Cela signifie avant tout que le programme devient un principe tout-puissant. D'une part il fixe lui-même sa souplesse et la gamme des possibles que peuvent atteindre les différentes parties de l'organisme qu'il régit. Le programme fonctionne ainsi selon une finalité interne, que Jacob voit ainsi comme la maîtresse honteuse du savant, cachée durant tant d'années, revenant enfin à son bras. D'autre part les changements dus à l'adaptation à l'environnement sont intégrés par un système d'information qui fait le détour par une longue boucle rétroactive, au niveau de l'intégron englobant qu'est la communauté animale : l'adaptation au milieu assujettit le programme en ajustant la qualité du message par la qualité de la descendance. Ce qui caractérise l'évolution, c'est la tendance à l'assouplissement dans l'exécution du programme génétique ; c'est son « ouverture » dans un sens qui permet à l'organisation d'accroître toujours plus ses relations avec son milieu et d'étendre ainsi son rayon d'action. Une telle organisation permet de comprendre et l'organisation du vivant et sa transmission.
Un tel intégron permettait de faire sortir absolument du vivant toute référence à un « esprit »: enfin Dieu sortait de la vie. Mais bien sûr, c'était pour laisser la place au gène : « À l'intention d'une psyché s'est substituée la traduction d'un message. (…) Sans pensée pour le dicter, sans imagination pour le renouveler, le programme génétique se transforme en se réalisant. » Le réductionnisme de la biologie moléculaire représente à ce titre la grande victoire sur le vitalisme.

De la victoire du réductionnisme à l'abandon du réalisme

Mais cela se paye d'un prix.

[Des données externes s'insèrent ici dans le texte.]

-- ==== Sys2Proof/Safety.lean ====
section
/-!
DEFINITION. The terms claims use: runs (00_scope.md R8), good runs (70_reset_and_hazards.md R126), the invariants of
10_state.md R29, the phase table of 41_analyzer.md R81, and the errors of a whole pass (R95).
-/

namespace Sys2Proof.Safety

open Sys2Proof.Machine

/-- `n` steps of the machine (R8). -/
def runSteps : Nat → State → Host.Outcome State Fault Refusal
  | 0, s => .next s
  | n + 1, s =>
    match step s with
    | .next t => runSteps n t
    | .fault r => .fault r
    | .refused r => .refused r

/-- The run in which the host gives exactly the command words `ws`, one step each. -/
def runWords (ws : List Word) (s : State) : Host.Outcome State Fault Refusal :=
  runSteps ws.length (withActions (ws.map .command) s)

/-- The run of the words of a list of commands. -/
def runInstrs (is : List Instr) (s : State) : Host.Outcome State Fault Refusal := runWords (is.map encode) s

/-- Two states with the same seven registers (R13). -/
structure SameRegisters (s t : State) : Prop where
  phase : s.phase = t.phase
  cause : s.cause = t.cause
  idx : s.idx = t.idx
  sumabs : s.sumabs = t.sumabs
  maxe : s.maxe = t.maxe
  mine : s.mine = t.mine
  nz : s.nz = t.nz

/-- The state in which the host's next action has been taken and answered with the word `x`, no register written. -/
def afterAnswer (s : State) (rest : List HostAction) (x : Word) : State :=
  { s with actions := rest, responses := s.responses ++ [x] }

/-- The word is an ENC whose index is in the encoder's domain. -/
def inDomainEnc (w : Word) : Bool :=
  match decode w with
  | .ok (.enc idxf) => idxf.toNat < 133
  | .ok .aclr | .ok (.acmp _ _ _) | .ok .afin | .ok (.rds _) | .error _ => false

/-- No response in the list reports a fault (R126). -/
def NoFaultReported (ws : List Word) : Prop := ∀ w ∈ ws, respStatus w = 0

/-- A pass is open or complete. -/
abbrev InPass (s : State) : Prop := s.phase = .run ∨ s.phase = .done

/-- The invariants of R29, one field for each of its points. -/
structure MachineInv (s : State) : Prop where
  /-- IDX ≤ 133. -/
  idx_le : s.idx.toNat ≤ 133
  /-- PHASE = IDLE implies the reset values. -/
  idle : s.phase = .idle →
    s.idx = 0 ∧ s.sumabs = 0 ∧ s.nz = 0 ∧ s.maxe.toInt = -255 ∧ s.mine.toInt = 255 ∧ s.cause = none
  /-- PHASE = DONE implies a full pass and no fault. -/
  done : s.phase = .done → s.idx = 133 ∧ s.cause = none
  /-- PHASE = FAULTED exactly when CAUSE ≠ 0. -/
  faulted : s.phase = .faulted ↔ s.cause ≠ none
  /-- In RUN and DONE: NZ ≤ 3 × IDX; NZ ≤ SUMABS ≤ 255 × NZ; MINE and MAXE in -255..255. -/
  counts : InPass s →
    s.nz.toNat ≤ 3 * s.idx.toNat ∧ s.nz.toNat ≤ s.sumabs.toNat ∧ s.sumabs.toNat ≤ 255 * s.nz.toNat ∧
    -255 ≤ s.mine.toInt ∧ s.mine.toInt ≤ 255 ∧ -255 ≤ s.maxe.toInt ∧ s.maxe.toInt ≤ 255
  /-- In RUN and DONE with IDX ≥ 1. -/
  extremes : InPass s → 1 ≤ s.idx.toNat →
    s.mine.toInt ≤ s.maxe.toInt ∧ (s.sumabs = 0 ↔ s.nz = 0) ∧ (s.nz = 0 ↔ s.mine.toInt = 0 ∧ s.maxe.toInt = 0) ∧
    s.maxe.toInt.natAbs ≤ s.sumabs.toNat ∧ s.mine.toInt.natAbs ≤ s.sumabs.toNat
  /-- In RUN with IDX = 0. -/
  empty : s.phase = .run → s.idx = 0 → s.maxe.toInt = -255 ∧ s.mine.toInt = 255

/-- The phase after a well-formed command: the table of R81, with the two operand checks it names and ENC's domain
check (R65). DESIGN CHOICE, log entry 5: FAULTED after ACMP in RUN with IDX above 133, where the table has no entry. -/
def phaseAfter (i : Instr) (s : State) : Phase :=
  match i with
  | .enc idxf =>
    match s.phase with
    | .faulted => .faulted
    | .idle | .run | .done => if idxf.toNat ≤ 132 then s.phase else .faulted
  | .aclr =>
    match s.phase with
    | .faulted => .faulted
    | .idle | .run | .done => .run
  | .acmp _ _ _ =>
    match s.phase with
    | .run => if s.idx.toNat < 133 then .run else .faulted
    | .idle | .done | .faulted => .faulted
  | .afin =>
    match s.phase with
    | .run => if s.idx.toNat = 133 then .done else .faulted
    | .idle | .done | .faulted => .faulted
  | .rds _ =>
    match s.phase with
    | .done => .done
    | .idle | .run | .faulted => .faulted

/-- The errors e(k, X) of a pass over the reference `ref` at index k, in the order red, green, blue (R95). -/
def channelErrors (ref : Index → BitVec 24) (k : Index) : List Int :=
  let c := encodeIndex tables k
  let w := rgbOfRgb24 (ref k)
  [c.r - w.r, c.g - w.g, c.b - w.b]

/-- The 399 errors of a pass over the reference `ref`, in index order (R95). -/
def passErrors (ref : Index → BitVec 24) : List Int := (List.finRange 133).flatMap (channelErrors ref)

/-- The 133 responses of the ACMP commands of a pass over the reference `ref` (R89): status 0, bit 27 zero, and the
three errors of the index in nine bits each. -/
def passResponses (ref : Index → BitVec 24) : List Word :=
  (List.finRange 133).map fun k =>
    let c := encodeIndex tables k
    let w := rgbOfRgb24 (ref k)
    0#5 ++ BitVec.ofInt 9 (c.r - w.r) ++ BitVec.ofInt 9 (c.g - w.g) ++ BitVec.ofInt 9 (c.b - w.b)

end Sys2Proof.Safety
end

Si l'intégron, cette architecture en étages est le principe qui régit la construction de tout système vivant, c'est que n'importe quel organisme, même le plus simple, n'aurait jamais pu se former si l'ensemble avait dû s'agencer pièce par pièce ; mais alors, les systèmes vivants deviennent l'objet de phénomènes qui n'ont aucun sens au niveau inférieur, bien qu'ils contiennent matériellement tous les phénomènes de ces niveaux inférieurs. Le prix à payer par la théorie de l'intégron, c'est donc de retomber dans le réalisme : justement parce que la finalité interne du programme n'est plus une hypothèse comme chez Kant, mais un fait, celui qui voit triompher la théorie de l'information - mais qui, si l'on en croit Kupiec et Sonigo, handicape cruellement toute recherche sur la vie. Car entre deux poupées russes, comment passe cette information ? Telle est la limite de la fixité inhérente au modèle structural de la biologie moléculaire.
En fin de compte, n'est-ce pas une théorie encore plus radicale de l'intégration que propose Ni Dieu ni gène ? Il n'y a vraiment plus que des jeux d'intégration, sauf qu'un niveau d'intégration n'est plus une structure qui donne un sens aux êtres qu'elle comprend, mais un environnement pour des êtres avec qui il entre dans des relations toujours plus complexes. Ce n'est pas pour autant que l'on retire au gène le rôle fondamental que lui assigne la biologie moléculaire que l'on retombe dans les mains de Dieu. Au contraire.